• EXERCISE INSTRUCTIONS
Transcribe exactly the line containing "(g.withHws x).reg = g.reg := (rfl)" and the remaining lines of the listing below, through the very last.

• SOURCE RECORDS
/-! ### withSns -/

@[simp] theorem Gov.withSns_fuses (g : Gov) (x : SnsSt) : (g.withSns x).fuses = g.fuses := (rfl)
@[simp] theorem Gov.withSns_regs (g : Gov) (x : SnsSt) : (g.withSns x).regs = g.regs := (rfl)
@[simp] theorem Gov.withSns_held (g : Gov) (x : SnsSt) : (g.withSns x).held = g.held := (rfl)
@[simp] theorem Gov.withSns_pairs (g : Gov) (x : SnsSt) : (g.withSns x).pairs = g.pairs := (rfl)
@[simp] theorem Gov.withSns_now (g : Gov) (x : SnsSt) : (g.withSns x).now = g.now := (rfl)
@[simp] theorem Gov.withSns_rst (g : Gov) (x : SnsSt) : (g.withSns x).rst = g.rst := (rfl)
@[simp] theorem Gov.withSns_brown (g : Gov) (x : SnsSt) : (g.withSns x).brown = g.brown := (rfl)
@[simp] theorem Gov.withSns_dark (g : Gov) (x : SnsSt) : (g.withSns x).dark = g.dark := (rfl)
@[simp] theorem Gov.withSns_pll (g : Gov) (x : SnsSt) : (g.withSns x).pll = g.pll := (rfl)
@[simp] theorem Gov.withSns_pins (g : Gov) (x : SnsSt) : (g.withSns x).pins = g.pins := (rfl)
@[simp] theorem Gov.withSns_resp (g : Gov) (x : SnsSt) : (g.withSns x).resp = g.resp := (rfl)
@[simp] theorem Gov.withSns_rdata (g : Gov) (x : SnsSt) : (g.withSns x).rdata = g.rdata := (rfl)
@[simp] theorem Gov.withSns_free (g : Gov) (x : SnsSt) : (g.withSns x).free = g.free := (rfl)
@[simp] theorem Gov.withSns_flt (g : Gov) (x : SnsSt) : (g.withSns x).flt = g.flt := (rfl)
@[simp] theorem Gov.withSns_firm (g : Gov) (x : SnsSt) : (g.withSns x).firm = g.firm := (rfl)
@[simp] theorem Gov.withSns_cmd (g : Gov) (x : SnsSt) : (g.withSns x).cmd = g.cmd := (rfl)
@[simp] theorem Gov.withSns_pwr (g : Gov) (x : SnsSt) : (g.withSns x).pwr = g.pwr := (rfl)
@[simp] theorem Gov.withSns_mgmt (g : Gov) (x : SnsSt) : (g.withSns x).mgmt = g.mgmt := (rfl)
@[simp] theorem Gov.withSns_eng (g : Gov) (x : SnsSt) : (g.withSns x).eng = g.eng := (rfl)
@[simp] theorem Gov.withSns_lim (g : Gov) (x : SnsSt) : (g.withSns x).lim = g.lim := (rfl)
@[simp] theorem Gov.withSns_fcu (g : Gov) (x : SnsSt) : (g.withSns x).fcu = g.fcu := (rfl)
@[simp] theorem Gov.withSns_clk (g : Gov) (x : SnsSt) : (g.withSns x).clk = g.clk := (rfl)
@[simp] theorem Gov.withSns_reg (g : Gov) (x : SnsSt) : (g.withSns x).reg = g.reg := (rfl)
@[simp] theorem Gov.withSns_led (g : Gov) (x : SnsSt) : (g.withSns x).led = g.led := (rfl)
@[simp] theorem Gov.withSns_hws (g : Gov) (x : SnsSt) : (g.withSns x).hws = g.hws := (rfl)
@[simp] theorem Gov.withSns_trc (g : Gov) (x : SnsSt) : (g.withSns x).trc = g.trc := (rfl)
@[simp] theorem Gov.withSns_tap (g : Gov) (x : SnsSt) : (g.withSns x).tap = g.tap := (rfl)
@[simp] theorem Gov.withSns_sns (g : Gov) (x : SnsSt) : (g.withSns x).sns = x := (rfl)
@[simp] theorem Gov.withSns_word (g : Gov) (x : SnsSt) (off : Nat) : (g.withSns x).word off = g.word off := (rfl)
@[simp] theorem Gov.withSns_get (g : Gov) (x : SnsSt) (h' : Fld) : (g.withSns x).get h' = g.get h' := (rfl)
@[simp] theorem Gov.withSns_flag (g : Gov) (x : SnsSt) (h' : Fld) : (g.withSns x).flag h' = g.flag h' := (rfl)
@[simp] theorem Gov.withSns_sget (g : Gov) (x : SnsSt) (h' : Fld) : (g.withSns x).sget h' = g.sget h' := (rfl)

/-! ### withLed -/

@[simp] theorem Gov.withLed_fuses (g : Gov) (x : LedSt) : (g.withLed x).fuses = g.fuses := (rfl)
@[simp] theorem Gov.withLed_regs (g : Gov) (x : LedSt) : (g.withLed x).regs = g.regs := (rfl)
@[simp] theorem Gov.withLed_held (g : Gov) (x : LedSt) : (g.withLed x).held = g.held := (rfl)
@[simp] theorem Gov.withLed_pairs (g : Gov) (x : LedSt) : (g.withLed x).pairs = g.pairs := (rfl)
@[simp] theorem Gov.withLed_now (g : Gov) (x : LedSt) : (g.withLed x).now = g.now := (rfl)
@[simp] theorem Gov.withLed_rst (g : Gov) (x : LedSt) : (g.withLed x).rst = g.rst := (rfl)
@[simp] theorem Gov.withLed_brown (g : Gov) (x : LedSt) : (g.withLed x).brown = g.brown := (rfl)
@[simp] theorem Gov.withLed_dark (g : Gov) (x : LedSt) : (g.withLed x).dark = g.dark := (rfl)
@[simp] theorem Gov.withLed_pll (g : Gov) (x : LedSt) : (g.withLed x).pll = g.pll := (rfl)
@[simp] theorem Gov.withLed_pins (g : Gov) (x : LedSt) : (g.withLed x).pins = g.pins := (rfl)
@[simp] theorem Gov.withLed_resp (g : Gov) (x : LedSt) : (g.withLed x).resp = g.resp := (rfl)
@[simp] theorem Gov.withLed_rdata (g : Gov) (x : LedSt) : (g.withLed x).rdata = g.rdata := (rfl)
@[simp] theorem Gov.withLed_free (g : Gov) (x : LedSt) : (g.withLed x).free = g.free := (rfl)
@[simp] theorem Gov.withLed_flt (g : Gov) (x : LedSt) : (g.withLed x).flt = g.flt := (rfl)
@[simp] theorem Gov.withLed_firm (g : Gov) (x : LedSt) : (g.withLed x).firm = g.firm := (rfl)
@[simp] theorem Gov.withLed_cmd (g : Gov) (x : LedSt) : (g.withLed x).cmd = g.cmd := (rfl)
@[simp] theorem Gov.withLed_pwr (g : Gov) (x : LedSt) : (g.withLed x).pwr = g.pwr := (rfl)
@[simp] theorem Gov.withLed_mgmt (g : Gov) (x : LedSt) : (g.withLed x).mgmt = g.mgmt := (rfl)
@[simp] theorem Gov.withLed_eng (g : Gov) (x : LedSt) : (g.withLed x).eng = g.eng := (rfl)
@[simp] theorem Gov.withLed_lim (g : Gov) (x : LedSt) : (g.withLed x).lim = g.lim := (rfl)
@[simp] theorem Gov.withLed_fcu (g : Gov) (x : LedSt) : (g.withLed x).fcu = g.fcu := (rfl)
@[simp] theorem Gov.withLed_clk (g : Gov) (x : LedSt) : (g.withLed x).clk = g.clk := (rfl)
@[simp] theorem Gov.withLed_reg (g : Gov) (x : LedSt) : (g.withLed x).reg = g.reg := (rfl)
@[simp] theorem Gov.withLed_sns (g : Gov) (x : LedSt) : (g.withLed x).sns = g.sns := (rfl)
@[simp] theorem Gov.withLed_hws (g : Gov) (x : LedSt) : (g.withLed x).hws = g.hws := (rfl)
@[simp] theorem Gov.withLed_trc (g : Gov) (x : LedSt) : (g.withLed x).trc = g.trc := (rfl)
@[simp] theorem Gov.withLed_tap (g : Gov) (x : LedSt) : (g.withLed x).tap = g.tap := (rfl)
@[simp] theorem Gov.withLed_led (g : Gov) (x : LedSt) : (g.withLed x).led = x := (rfl)
@[simp] theorem Gov.withLed_word (g : Gov) (x : LedSt) (off : Nat) : (g.withLed x).word off = g.word off := (rfl)
@[simp] theorem Gov.withLed_get (g : Gov) (x : LedSt) (h' : Fld) : (g.withLed x).get h' = g.get h' := (rfl)
@[simp] theorem Gov.withLed_flag (g : Gov) (x : LedSt) (h' : Fld) : (g.withLed x).flag h' = g.flag h' := (rfl)
@[simp] theorem Gov.withLed_sget (g : Gov) (x : LedSt) (h' : Fld) : (g.withLed x).sget h' = g.sget h' := (rfl)

/-! ### withHws -/

@[simp] theorem Gov.withHws_fuses (g : Gov) (x : HwsSt) : (g.withHws x).fuses = g.fuses := (rfl)
@[simp] theorem Gov.withHws_regs (g : Gov) (x : HwsSt) : (g.withHws x).regs = g.regs := (rfl)
@[simp] theorem Gov.withHws_held (g : Gov) (x : HwsSt) : (g.withHws x).held = g.held := (rfl)
@[simp] theorem Gov.withHws_pairs (g : Gov) (x : HwsSt) : (g.withHws x).pairs = g.pairs := (rfl)
@[simp] theorem Gov.withHws_now (g : Gov) (x : HwsSt) : (g.withHws x).now = g.now := (rfl)
@[simp] theorem Gov.withHws_rst (g : Gov) (x : HwsSt) : (g.withHws x).rst = g.rst := (rfl)
@[simp] theorem Gov.withHws_brown (g : Gov) (x : HwsSt) : (g.withHws x).brown = g.brown := (rfl)
@[simp] theorem Gov.withHws_dark (g : Gov) (x : HwsSt) : (g.withHws x).dark = g.dark := (rfl)
@[simp] theorem Gov.withHws_pll (g : Gov) (x : HwsSt) : (g.withHws x).pll = g.pll := (rfl)
@[simp] theorem Gov.withHws_pins (g : Gov) (x : HwsSt) : (g.withHws x).pins = g.pins := (rfl)
@[simp] theorem Gov.withHws_resp (g : Gov) (x : HwsSt) : (g.withHws x).resp = g.resp := (rfl)
@[simp] theorem Gov.withHws_rdata (g : Gov) (x : HwsSt) : (g.withHws x).rdata = g.rdata := (rfl)
@[simp] theorem Gov.withHws_free (g : Gov) (x : HwsSt) : (g.withHws x).free = g.free := (rfl)
@[simp] theorem Gov.withHws_flt (g : Gov) (x : HwsSt) : (g.withHws x).flt = g.flt := (rfl)
@[simp] theorem Gov.withHws_firm (g : Gov) (x : HwsSt) : (g.withHws x).firm = g.firm := (rfl)
@[simp] theorem Gov.withHws_cmd (g : Gov) (x : HwsSt) : (g.withHws x).cmd = g.cmd := (rfl)
@[simp] theorem Gov.withHws_pwr (g : Gov) (x : HwsSt) : (g.withHws x).pwr = g.pwr := (rfl)
@[simp] theorem Gov.withHws_mgmt (g : Gov) (x : HwsSt) : (g.withHws x).mgmt = g.mgmt := (rfl)
@[simp] theorem Gov.withHws_eng (g : Gov) (x : HwsSt) : (g.withHws x).eng = g.eng := (rfl)
@[simp] theorem Gov.withHws_lim (g : Gov) (x : HwsSt) : (g.withHws x).lim = g.lim := (rfl)
@[simp] theorem Gov.withHws_fcu (g : Gov) (x : HwsSt) : (g.withHws x).fcu = g.fcu := (rfl)
@[simp] theorem Gov.withHws_clk (g : Gov) (x : HwsSt) : (g.withHws x).clk = g.clk := (rfl)
@[simp] theorem Gov.withHws_reg (g : Gov) (x : HwsSt) : (g.withHws x).reg = g.reg := (rfl)
@[simp] theorem Gov.withHws_sns (g : Gov) (x : HwsSt) : (g.withHws x).sns = g.sns := (rfl)
@[simp] theorem Gov.withHws_led (g : Gov) (x : HwsSt) : (g.withHws x).led = g.led := (rfl)
@[simp] theorem Gov.withHws_trc (g : Gov) (x : HwsSt) : (g.withHws x).trc = g.trc := (rfl)
@[simp] theorem Gov.withHws_tap (g : Gov) (x : HwsSt) : (g.withHws x).tap = g.tap := (rfl)
@[simp] theorem Gov.withHws_hws (g : Gov) (x : HwsSt) : (g.withHws x).hws = x := (rfl)
@[simp] theorem Gov.withHws_word (g : Gov) (x : HwsSt) (off : Nat) : (g.withHws x).word off = g.word off := (rfl)
@[simp] theorem Gov.withHws_get (g : Gov) (x : HwsSt) (h' : Fld) : (g.withHws x).get h' = g.get h' := (rfl)
@[simp] theorem Gov.withHws_flag (g : Gov) (x : HwsSt) (h' : Fld) : (g.withHws x).flag h' = g.flag h' := (rfl)
@[simp] theorem Gov.withHws_sget (g : Gov) (x : HwsSt) (h' : Fld) : (g.withHws x).sget h' = g.sget h' := (rfl)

• SOLUTION
@[simp] theorem Gov.withHws_reg (g : Gov) (x : HwsSt) : (g.withHws x).reg = g.reg := (rfl)
@[simp] theorem Gov.withHws_sns (g : Gov) (x : HwsSt) : (g.withHws x).sns = g.sns := (rfl)
@[simp] theorem Gov.withHws_led (g : Gov) (x : HwsSt) : (g.withHws x).led = g.led := (rfl)
@[simp] theorem Gov.withHws_trc (g : Gov) (x : HwsSt) : (g.withHws x).trc = g.trc := (rfl)
@[simp] theorem Gov.withHws_tap (g : Gov) (x : HwsSt) : (g.withHws x).tap = g.tap := (rfl)
@[simp] theorem Gov.withHws_hws (g : Gov) (x : HwsSt) : (g.withHws x).hws = x := (rfl)
@[simp] theorem Gov.withHws_word (g : Gov) (x : HwsSt) (off : Nat) : (g.withHws x).word off = g.word off := (rfl)
@[simp] theorem Gov.withHws_get (g : Gov) (x : HwsSt) (h' : Fld) : (g.withHws x).get h' = g.get h' := (rfl)
@[simp] theorem Gov.withHws_flag (g : Gov) (x : HwsSt) (h' : Fld) : (g.withHws x).flag h' = g.flag h' := (rfl)
@[simp] theorem Gov.withHws_sget (g : Gov) (x : HwsSt) (h' : Fld) : (g.withHws x).sget h' = g.sget h' := (rfl)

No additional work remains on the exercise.